• Exercise aim:
Give back every entry below, exactly as written.

• Exercise materials:
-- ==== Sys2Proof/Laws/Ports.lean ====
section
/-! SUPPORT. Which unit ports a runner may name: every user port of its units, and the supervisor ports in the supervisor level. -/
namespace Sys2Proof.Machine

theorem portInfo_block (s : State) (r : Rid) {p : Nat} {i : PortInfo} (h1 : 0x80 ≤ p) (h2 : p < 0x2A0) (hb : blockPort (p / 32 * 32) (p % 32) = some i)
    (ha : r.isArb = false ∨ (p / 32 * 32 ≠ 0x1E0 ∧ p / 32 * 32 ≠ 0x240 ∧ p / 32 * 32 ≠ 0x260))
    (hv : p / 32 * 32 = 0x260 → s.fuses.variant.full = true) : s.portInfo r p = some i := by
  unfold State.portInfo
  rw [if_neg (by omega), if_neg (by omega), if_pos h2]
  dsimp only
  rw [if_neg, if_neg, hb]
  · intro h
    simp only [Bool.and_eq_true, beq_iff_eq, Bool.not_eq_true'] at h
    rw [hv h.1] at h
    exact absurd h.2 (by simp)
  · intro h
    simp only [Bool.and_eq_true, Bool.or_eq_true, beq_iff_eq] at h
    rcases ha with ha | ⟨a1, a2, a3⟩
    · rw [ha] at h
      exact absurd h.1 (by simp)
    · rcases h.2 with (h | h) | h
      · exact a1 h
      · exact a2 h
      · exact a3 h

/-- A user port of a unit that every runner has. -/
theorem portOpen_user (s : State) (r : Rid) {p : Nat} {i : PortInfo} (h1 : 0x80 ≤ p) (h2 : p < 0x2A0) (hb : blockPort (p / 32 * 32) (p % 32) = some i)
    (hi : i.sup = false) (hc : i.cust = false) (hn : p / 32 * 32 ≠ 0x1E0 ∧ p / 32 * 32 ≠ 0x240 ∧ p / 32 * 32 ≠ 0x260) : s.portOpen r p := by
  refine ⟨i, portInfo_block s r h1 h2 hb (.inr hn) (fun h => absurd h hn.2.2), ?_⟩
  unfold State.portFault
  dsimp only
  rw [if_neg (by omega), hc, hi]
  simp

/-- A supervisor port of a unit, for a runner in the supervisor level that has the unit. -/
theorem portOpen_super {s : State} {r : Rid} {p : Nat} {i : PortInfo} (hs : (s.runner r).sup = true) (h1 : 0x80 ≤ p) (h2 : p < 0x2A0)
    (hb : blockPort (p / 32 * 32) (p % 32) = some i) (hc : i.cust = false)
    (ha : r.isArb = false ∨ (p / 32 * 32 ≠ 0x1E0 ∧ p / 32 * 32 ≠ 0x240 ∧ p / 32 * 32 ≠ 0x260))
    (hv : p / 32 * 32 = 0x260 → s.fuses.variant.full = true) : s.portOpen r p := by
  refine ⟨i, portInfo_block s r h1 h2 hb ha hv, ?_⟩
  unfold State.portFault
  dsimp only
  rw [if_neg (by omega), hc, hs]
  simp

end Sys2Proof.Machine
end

• Exercise response:
-- ==== Sys2Proof/Laws/Ports.lean ====
section
/-! SUPPORT. Which unit ports a runner may name: every user port of its units, and the supervisor ports in the supervisor level. -/
namespace Sys2Proof.Machine

theorem portInfo_block (s : State) (r : Rid) {p : Nat} {i : PortInfo} (h1 : 0x80 ≤ p) (h2 : p < 0x2A0) (hb : blockPort (p / 32 * 32) (p % 32) = some i)
    (ha : r.isArb = false ∨ (p / 32 * 32 ≠ 0x1E0 ∧ p / 32 * 32 ≠ 0x240 ∧ p / 32 * 32 ≠ 0x260))
    (hv : p / 32 * 32 = 0x260 → s.fuses.variant.full = true) : s.portInfo r p = some i := by
  unfold State.portInfo
  rw [if_neg (by omega), if_neg (by omega), if_pos h2]
  dsimp only
  rw [if_neg, if_neg, hb]
  · intro h
    simp only [Bool.and_eq_true, beq_iff_eq, Bool.not_eq_true'] at h
    rw [hv h.1] at h
    exact absurd h.2 (by simp)
  · intro h
    simp only [Bool.and_eq_true, Bool.or_eq_true, beq_iff_eq] at h
    rcases ha with ha | ⟨a1, a2, a3⟩
    · rw [ha] at h
      exact absurd h.1 (by simp)
    · rcases h.2 with (h | h) | h
      · exact a1 h
      · exact a2 h
      · exact a3 h

/-- A user port of a unit that every runner has. -/
theorem portOpen_user (s : State) (r : Rid) {p : Nat} {i : PortInfo} (h1 : 0x80 ≤ p) (h2 : p < 0x2A0) (hb : blockPort (p / 32 * 32) (p % 32) = some i)
    (hi : i.sup = false) (hc : i.cust = false) (hn : p / 32 * 32 ≠ 0x1E0 ∧ p / 32 * 32 ≠ 0x240 ∧ p / 32 * 32 ≠ 0x260) : s.portOpen r p := by
  refine ⟨i, portInfo_block s r h1 h2 hb (.inr hn) (fun h => absurd h hn.2.2), ?_⟩
  unfold State.portFault
  dsimp only
  rw [if_neg (by omega), hc, hi]
  simp

/-- A supervisor port of a unit, for a runner in the supervisor level that has the unit. -/
theorem portOpen_super {s : State} {r : Rid} {p : Nat} {i : PortInfo} (hs : (s.runner r).sup = true) (h1 : 0x80 ≤ p) (h2 : p < 0x2A0)
    (hb : blockPort (p / 32 * 32) (p % 32) = some i) (hc : i.cust = false)
    (ha : r.isArb = false ∨ (p / 32 * 32 ≠ 0x1E0 ∧ p / 32 * 32 ≠ 0x240 ∧ p / 32 * 32 ≠ 0x260))
    (hv : p / 32 * 32 = 0x260 → s.fuses.variant.full = true) : s.portOpen r p := by
  refine ⟨i, portInfo_block s r h1 h2 hb ha hv, ?_⟩
  unfold State.portFault
  dsimp only
  rw [if_neg (by omega), hc, hs]
  simp

end Sys2Proof.Machine
end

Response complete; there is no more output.